One of the separator’s most important jobs happens during a crisis. If a lithium-ion battery overheats, the separator can shut the battery down before it reaches thermal runaway, the point where rising heat feeds on itself and the cell can vent, smoke, or ignite.

This works because of the separator’s melting behavior. In a PE/PP/PP three-layer separator, the polyethylene layer has a lower melting point than polypropylene. When the battery reaches a dangerous temperature (around 110°C is considered a critical threshold), the polyethylene softens and its pores collapse, blocking ion flow and effectively turning the battery off. The polypropylene layers, still solid at that temperature, maintain the physical barrier between electrodes so they don’t touch.

This is a one-time safety mechanism, not something the battery recovers from. Once shutdown occurs, the cell is effectively dead. But that’s the point: a dead battery is far preferable to one that catches fire.

Preventing Internal Short Circuits

Beyond overheating, the separator has to resist being physically punctured from the inside. In lithium batteries, tiny needle-like structures called dendrites can grow from the negative electrode during charging. These metallic projections reach toward the positive electrode, and if they pierce through the separator, they create an internal short circuit that can lead to fire.

The separator’s mechanical strength, particularly its resistance to being pushed through by a sharp point, is critical here. Models of dendrite growth show that the separator needs sufficient stiffness to push back against a growing protrusion and prevent it from extending further. Thicker separators resist puncture better, but they also increase the distance ions have to travel, reducing performance. This is another tradeoff that battery designers constantly negotiate.

Separators in Lead-Acid Batteries

Lithium-ion cells aren’t the only batteries that need separators. Lead-acid batteries, the type used to start most cars, use separators made from quite different materials.
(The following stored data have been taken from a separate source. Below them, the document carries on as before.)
-- ==== Sys2Proof/Tests/Slice0.lean ====
section
/-! SUPPORT. Tests, each with the place of the spec its expected value comes from, and for every statement with
hypotheses a witness that meets them. -/

open Sys2Proof Sys2Proof.Machine

namespace Sys2Proof.Tests

/-! ### Small states -/

/-- A backing store of 65536 bytes whose byte at offset o of page p is p XOR o on the given pages, as in section 0 of
95_test_vectors.md, and 0 elsewhere. -/
def xorStore (pages : List Nat) : BackingStore :=
  ⟨65536, pages.flatMap fun p => (List.range 256).map fun o => (p * 256 + o, BitVec.ofNat 8 (p ^^^ o))⟩

/-- A block right after reset with such a store and these inputs to come. -/
def cold (pages : List Nat) (inputs : List HostInput) : State :=
  { State.reset with bs := xorStore pages, inbox := inputs }

/-- A block whose slot 3 holds page 7 in frame 2, with one byte of that frame written. -/
def oneSlot : State :=
  { State.reset with
    tlb := (emptyTlb 0).set 3 ⟨some 7, 2⟩
    pt := (Vector.replicate numPages none).set 7 (some 2)
    mem := [(517, 0x80)] }

/-- A block faulted by page 255, with counters 0, 1, 0. -/
def faulted : State := { State.reset with fault := some ⟨.backingStoreIOError, 255⟩, stat := ⟨0, 1, 0⟩ }

/-- The byte 0 at the first `n` physical addresses. -/
def zeroMemory (n : Nat) : Memory := (List.range n).map fun pa => (pa, 0)

/-- Entry i holds i, where that is below `m`. -/
def identityMap {m : Nat} (n : Nat) : Vector (Option (Fin m)) n :=
  ⟨⟨(List.range n).map fun i => if h : i < m then some ⟨i, h⟩ else none⟩, by simp⟩

/-- A block that has filled frame f with page f of an all-zero store for every f, with an empty TLB. -/
def fullBlock : State :=
  { State.reset with
    pt := identityMap 256
    mem := zeroMemory 32768
    resident := identityMap 128
    fill := 128
    stat := ⟨128, 128, 0⟩
    bs := ⟨65536, []⟩ }

/-- The same block, whose device fails the next read. -/
def failing : State := { fullBlock with draws := [.fails] }

/-- A block right after reset with an all-zero store, whose device never answers the next read. -/
def silent : State := { State.reset with bs := ⟨65536, []⟩, draws := [.neverAnswers] }

/-- What the block has replied after the next step. -/
def repliesAfterStep (s : State) : Option (List Reply) := (nextState? (step s)).map (·.sent)

/-- The response a command ends with. -/
def responseOf (i : Instr) (s : State) : Option Resp := (nextState? (exec i s)).bind (·.response)

/-- A command or a step that answers, with a property of the state it answers. -/
theorem answers {o : Outcome} (P : State → Bool) (h : (nextState? o).any P = true) :
    ∃ t, o = .next t ∧ P t = true := by
  cases o with
  | next t => exact ⟨t, rfl, h⟩
  | fault e => cases h
  | refused e => cases h

/-! ### WellFormed and Decode -/

/-- The one check of `wellFormed` refuses an address that the word form cannot carry (rule R89). -/
theorem test_wellFormed_refuses_a_wide_address : Instr.wellFormed (.translate 4294967296 false) = false := by decide

theorem test_wellFormed_takes_the_widest_address : Instr.wellFormed (.translate 4294967295 true) = true := by decide

/-- Word TE-5 of 95_test_vectors.md, written out by rule R86's fields: OP 0001, RSVD 26 zeros, M 0, W 1, ADDR 0x1234. -/
theorem test_decode_translate_bit_by_bit :
    decode ((0b0001 : BitVec 4) ++ (0 : BitVec 26) ++ (0b0 : BitVec 1) ++ (0b1 : BitVec 1) ++ (0x00001234 : BitVec 32)) =
      .command (.translate 4660 true) := by decide

/-- Word TE-7: M 1, the W and ADDR bits ignored (rule R90). -/
theorem test_decode_malformed_bit_by_bit :
    decode ((0b0001 : BitVec 4) ++ (0 : BitVec 26) ++ (0b1 : BitVec 1) ++ (0b1 : BitVec 1) ++ (0x00001234 : BitVec 32)) =
      .command .translateMalformed := by decide

/-- Rule R92's word. -/
theorem test_decode_report_bit_by_bit : decode ((0b0010 : BitVec 4) ++ (0 : BitVec 60)) = .command .report := by decide

/-- Words TE-8, TE-10, TE-11 and TE-12 are illegal. -/
theorem test_decode_illegal_words :
    decode 0 = .illegal 0 ∧ decode 0x2000000000000001 = .illegal 0x2000000000000001 ∧
      decode 0x1000000400000000 = .illegal 0x1000000400000000 ∧
      decode 0x3000000000000000 = .illegal 0x3000000000000000 := by decide

theorem test_decodeTableWord :
    decodeTableWord 64 0x1000000000000000 = some (.translate 0 false) ∧
      decodeTableWord 64 0x1000000200000000 = some .translateMalformed ∧
      decodeTableWord 64 0x2000000000000000 = some .report ∧ decodeTableWord 64 0 = none := by decide

/-! ### Components -/

/-- Vectors RL-2, RL-3 and RL-4. -/
theorem test_promote :
    (promote (ascendingOrder 4) 2).toList = [0, 1, 3, 2] ∧
      (promote (promote (ascendingOrder 4) 2) 2).toList = [0, 1, 3, 2] ∧
      (promote (promote (ascendingOrder 4) 2) 0).toList = [1, 3, 2, 0] := by decide

/-- Vector RL-5: after PROMOTE of 0, 1 and 2 the least recent is 3, and after PROMOTE of 3 it is 0 again. -/
theorem test_peekLeast :
    peekLeast ([0, 1, 2].foldl promote (ascendingOrder 4)) = 3 ∧
      peekLeast ([0, 1, 2, 3].foldl promote (ascendingOrder 4)) = 0 := by decide

/-- An arena of capacity 4 with arbitrary contents. -/
def anyArena : Arena 4 := ⟨Vector.replicate 5 0, Vector.replicate 5 none, 0⟩

/-- Vectors RL-8 and RL-9: the arena of [0,1,2,3], and the orders after PROMOTE of 1 and then of 0. -/
theorem test_arena :
    (arenaSeed (ascendingOrder 4) anyArena).next.toList = [4, 0, 1, 2, 0] ∧
      (arenaSeed (ascendingOrder 4) anyArena).prev.toList = [some 1, some 2, some 3, none, some 0] ∧
      arenaOrder (arenaPromote 1 (arenaSeed (ascendingOrder 4) anyArena)) = [0, 2, 3, 1] ∧
      arenaOrder (arenaPromote 0 (arenaPromote 1 (arenaSeed (ascendingOrder 4) anyArena))) = [2, 3, 1, 0] := by decide

/-- Section 2.2: 1234 is page 4, offset 210; frame 127, offset 255 is the top physical address. -/
theorem test_decompose : decompose 1234 = (4, 210) ∧ (composePhysical 127 255).val = 32767 := by decide

/-- Vectors RB-2, RB-3 and RB-4. -/
theorem test_sext8 : sext8 0x7F = 127 ∧ sext8 0x80 = -128 ∧ sext8 0xFF = -1 := by decide

/-- Example of rule R130, and vector TL-5: an EMPTY slot never matches. -/
theorem test_lookup :
    (tlbLookup 7 oneSlot).1 = some 3 ∧ (tlbLookup 7 oneSlot).2.stat = ⟨0, 0, 1⟩ ∧ (tlbLookup 0 oneSlot).1 = none := by
  decide

/-! ### Commands, by the vectors and programs of 95_test_vectors.md -/

/-- Vector TE-5: `translate.w 4660` on a cold block. -/
theorem test_translate_cold :
    repliesAfterStep (cold [18] [.word 0x1000000100001234]) = some [.words [0x0000000000003426]] := by decide +kernel

/-- Program P5, step 1: the short read of page 255 with BS_SIZE 65280, and what it leaves; by rule R66 also where the
device's draw for that read is silence. -/
theorem test_translate_short_read (draw : Draw) :
    (nextState? (step
        { State.reset with bs := ⟨65280, []⟩, draws := [draw], inbox := [.word 0x100000000000FF00] })).map
        (fun t => ((t.sent, t.stat), (t.fill, t.resident[0], t.fault))) =
      some (([.words [0xA0000000000000FF]], ⟨0, 1, 0⟩), (1, none, some ⟨.backingStoreIOError, 255⟩)) := by
  cases draw <;> decide +kernel

/-- Vectors TE-7 and TE-14. -/
theorem test_malformed :
    repliesAfterStep { State.reset with inbox := [.word 0x1000000300001234] } = some [.words [0x9000000000000000]] ∧
      repliesAfterStep { faulted with inbox := [.word 0x1000000200000000] } = some [.words [0xC0000000000000FF]] := by
  decide +kernel

/-- Vectors TE-9 and TE-15. -/
theorem test_report_words :
    repliesAfterStep { State.reset with inbox := [.word 0x2000000000000000] } =
        some [.words [0x2000000000000000, 0, 0, 0]] ∧
      repliesAfterStep { faulted with inbox := [.word 0x2000000000000000] } =
        some [.words [0x20000000000001FF, 0, 1, 0]] := by decide +kernel

/-- Program P1, step 6: the exact figures of 5 translations, 3 faults and 2 hits. -/
theorem test_report_rates :
    responseOf .report { State.reset with stat := ⟨5, 3, 2⟩ } = some (.reported 5 3 2 none (.rates 60 (2 / 5))) := by
  decide +kernel

/-- Vector TE-16: an illegal word while FAULT is set. -/
theorem test_illegal_word :
    repliesAfterStep { faulted with inbox := [.word 0xF000000000000000] } = some [.words [0xB000000000000000]] := by
  decide +kernel

/-- Each row's word runs as the first command after reset. -/
theorem test_rows_run_after_reset :
    (nextState? (step (State.reset.withFetchWord 64 0x1000000000000000))).isSome ∧
      (nextState? (step (State.reset.withFetchWord 64 0x1000000200000000))).isSome ∧
      (nextState? (step (State.reset.withFetchWord 64 0x2000000000000000))).isSome := by decide +kernel

/-- Rule R101's records and rule R100's syntax. -/
theorem test_host_side :
    recordCommand ['1', '2', '3', ' ', 'x'] = .translate 123 false ∧ recordCommand ['-', '1'] = .translateMalformed ∧
      assemble (kwTranslateW ++ [' ', '0', 'x', '1', '2', '3', '4', ' ', ';', 'c']) = some (.translate 4660 true) := by
  decide +kernel

/-! ### Witnesses: every statement's hypotheses can be met -/

theorem witness_DecoderFollowsItsRule :
    (let w : Word64 := 0x1000000200000000; w.toNat / 2 ^ 60 = 1 ∧ w.toNat / 2 ^ 34 % 2 ^ 26 = 0 ∧ w.toNat / 2 ^ 33 % 2 = 1) ∧
    (let w : Word64 := 0x10000001FFFFFFFF; w.toNat / 2 ^ 60 = 1 ∧ w.toNat / 2 ^ 34 % 2 ^ 26 = 0 ∧ w.toNat / 2 ^ 33 % 2 = 0) ∧
    (let w : Word64 := 0x2000000000000000; w.toNat / 2 ^ 60 = 2 ∧ w.toNat % 2 ^ 60 = 0) ∧
    (let w : Word64 := 0x1000000400000000;
      ¬ (w.toNat / 2 ^ 60 = 1 ∧ w.toNat / 2 ^ 34 % 2 ^ 26 = 0) ∧ ¬ (w.toNat / 2 ^ 60 = 2 ∧ w.toNat % 2 ^ 60 = 0)) := by
  decide

theorem witness_DecodingAnEncodedCommandGivesItBack :
    Instr.wellFormed (.translate 4294967295 true) = true ∧ Instr.wellFormed .translateMalformed = true := by decide

theorem witness_EncodingADecodedCommandGivesItBack :
    decode 0x10000001FFFFFFFF = .command (.translate 4294967295 true) ∧
      Instr.translate 4294967295 true ≠ .translateMalformed := by decide

theorem witness_WideAddressesSaturateInTheWordForm : 2 ^ 32 ≤ 4294967296 ∧ State.reset.fault = none := by decide

theorem witness_ResponseWordsFollowTheStatusTable :
    (-128 ≤ (-128 : Int) ∧ (-128 : Int) ≤ 127) ∧ (18446744073709551615 < 2 ^ 64) ∧ (4294967295 < 2 ^ 32) ∧
      Resp.errMalformedRecord.pack = some [0x9000000000000000] := by decide

theorem witness_ReportedResponsesAreFourWords :
    (∃ t r, exec .report faulted = .next t ∧ t.response = some r ∧ faulted.stat.pageFaults < 2 ^ 64) ∧
    (∃ t r, exec .report { faulted with stat := ⟨2 ^ 64, 0, 0⟩ } = .next t ∧ t.response = some r) :=
  ⟨⟨_, _, rfl, rfl, by decide⟩, ⟨_, _, rfl, rfl⟩⟩

theorem witness_RecordsBecomeCommands :
    (['1', '2'] ≠ [] ∧ (∀ c ∈ ['1', '2'], c.isDigit = true) ∧
      (∀ c, ['x'].head? = some c → c.isDigit = false)) ∧
    (∀ c, ([] : List Char).head? = some c → c.isDigit = false) := by
  refine ⟨⟨by decide, by simp, ?_⟩, by simp⟩
  intro c h
  simp only [List.head?_cons, Option.some.injEq] at h
  subst h
  decide

/-- A decimal address, a hexadecimal one with the first and the last digit of each kind, and a line that assembles. -/
theorem witness_CommandLinesAssemble :
    (['7'] ≠ [] ∧ ∀ c ∈ ['7'], c.isDigit = true) ∧
    (['0', '9', 'a', 'f', 'A', 'F'] ≠ [] ∧
      ∀ c ∈ ['0', '9', 'a', 'f', 'A', 'F'], c ∈
        ['0', '1', '2', '3', '4', '5', '6', '7', '8', '9', 'a', 'b', 'c', 'd', 'e', 'f', 'A', 'B', 'C', 'D', 'E', 'F']) ∧
    ∃ i, assemble (kwReport ++ [' ', ';']) = some i :=
  ⟨by simp, by simp, .report, by decide +kernel⟩

theorem witness_LruLaw : OrderWf (ascendingOrder 4) ∧ (2 : Fin 4) ∉ [0, 1, 3] := by decide

theorem witness_OrderAfterPromotions : OrderWf (ascendingOrder 4) := by decide

theorem witness_ArenaImplementsTheRecencyList : OrderWf (ascendingOrder 1) ∧ OrderWf (ascendingOrder 4) := by decide

theorem witness_LookupFindsTheLowestMatchingSlot :
    oneSlot.tlb[(3 : SlotNo)].page = some 7 ∧ (∀ j < (3 : SlotNo), oneSlot.tlb[j].page ≠ some 7) ∧
      (∀ k : SlotNo, oneSlot.tlb[k].page ≠ some 8) ∧ ∃ t, tlbLookup 7 oneSlot = (some 3, t) :=
  ⟨by decide, by decide, by decide, _, rfl⟩

theorem witness_ReadByteIsTheSignedPattern :
    List.lookup ((2 : FrameNo).val * 256 + (5 : Offset).val) oneSlot.mem = some 0x80 := by decide

theorem witness_ResidentPagesAreServedWithoutAFault : oneSlot.pt[(7 : PageNo)] = some 2 := by decide

theorem witness_AFillPlacesThePageByteForByte :
    (cold [1] []).pt[(1 : PageNo)] = none ∧ ∃ f t, ensureResident 1 (cold [1] []) = .done f t :=
  ⟨by decide, _, _, rfl⟩

theorem witness_TranslateOnATlbHit :
    oneSlot.fault = none ∧ oneSlot.tlb[(3 : SlotNo)].page = some 7 ∧
      ∀ j < (3 : SlotNo), oneSlot.tlb[j].page ≠ some 7 := by decide

theorem witness_TranslateOnAPageTableHit :
    fullBlock.fault = none ∧ (∀ j : SlotNo, fullBlock.tlb[j].page ≠ some 0) ∧ fullBlock.pt[(0 : PageNo)] = some 0 := by
  decide +kernel

theorem witness_TranslateOnAPageFaultTakesTheNextFreshFrame :
    (cold [255] []).fault = none ∧ (∀ j : SlotNo, (cold [255] []).tlb[j].page ≠ some 255) ∧
      (cold [255] []).pt[(255 : PageNo)] = none ∧ (cold [255] []).fill.val = (0 : FrameNo).val ∧
      ReadSucceeds 255 (cold [255] []) := by decide +kernel

theorem witness_TranslateOnAPageFaultEvictsTheLeastRecentFrame :
    fullBlock.fault = none ∧ (∀ j : SlotNo, fullBlock.tlb[j].page ≠ some 128) ∧ fullBlock.pt[(128 : PageNo)] = none ∧
      fullBlock.fill.val = 128 ∧ peekLeast fullBlock.rlF = 0 ∧ ReadSucceeds 128 fullBlock := by decide +kernel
Common options include absorbed glass mat (AGM), ultra-high-molecular-weight polyethylene, and polyvinyl chloride (PVC).

AGM separators are particularly important in sealed lead-acid batteries. The glass fibers absorb and hold the sulfuric acid electrolyte like a sponge, eliminating free-flowing liquid. This makes the battery spill-proof and allows it to operate in any orientation. The fiber structure and density of the glass mat are carefully engineered to balance acid absorption with the ability to let ions move between the plates. Polyethylene separators in lead-acid batteries use an ultra-high-molecular-weight version of the plastic, which gives them the durability to survive the harsher chemical environment of sulfuric acid compared to the organic electrolytes in lithium cells.

Solid-State Batteries and the Separator’s Future

In solid-state batteries, the traditional separator essentially disappears. Instead of a porous plastic membrane soaked in liquid electrolyte, a solid electrolyte material fills the role of both the separator and the ion-conducting medium. These solid electrolytes, which include oxide ceramics, sulfide compounds, halides, and specialized polymers, physically separate the electrodes while conducting ions through their crystal structure rather than through liquid-filled pores.

Sulfide-based solid electrolytes, particularly a class called argyrodites, are considered among the most promising options because they balance high ion conductivity with the ability to be processed into thin, uniform layers at scale. By eliminating the flammable liquid electrolyte entirely, solid-state designs remove one of the biggest safety risks in current batteries. The challenge is manufacturing these solid layers thin enough and defect-free enough to match the performance of today’s liquid-based cells.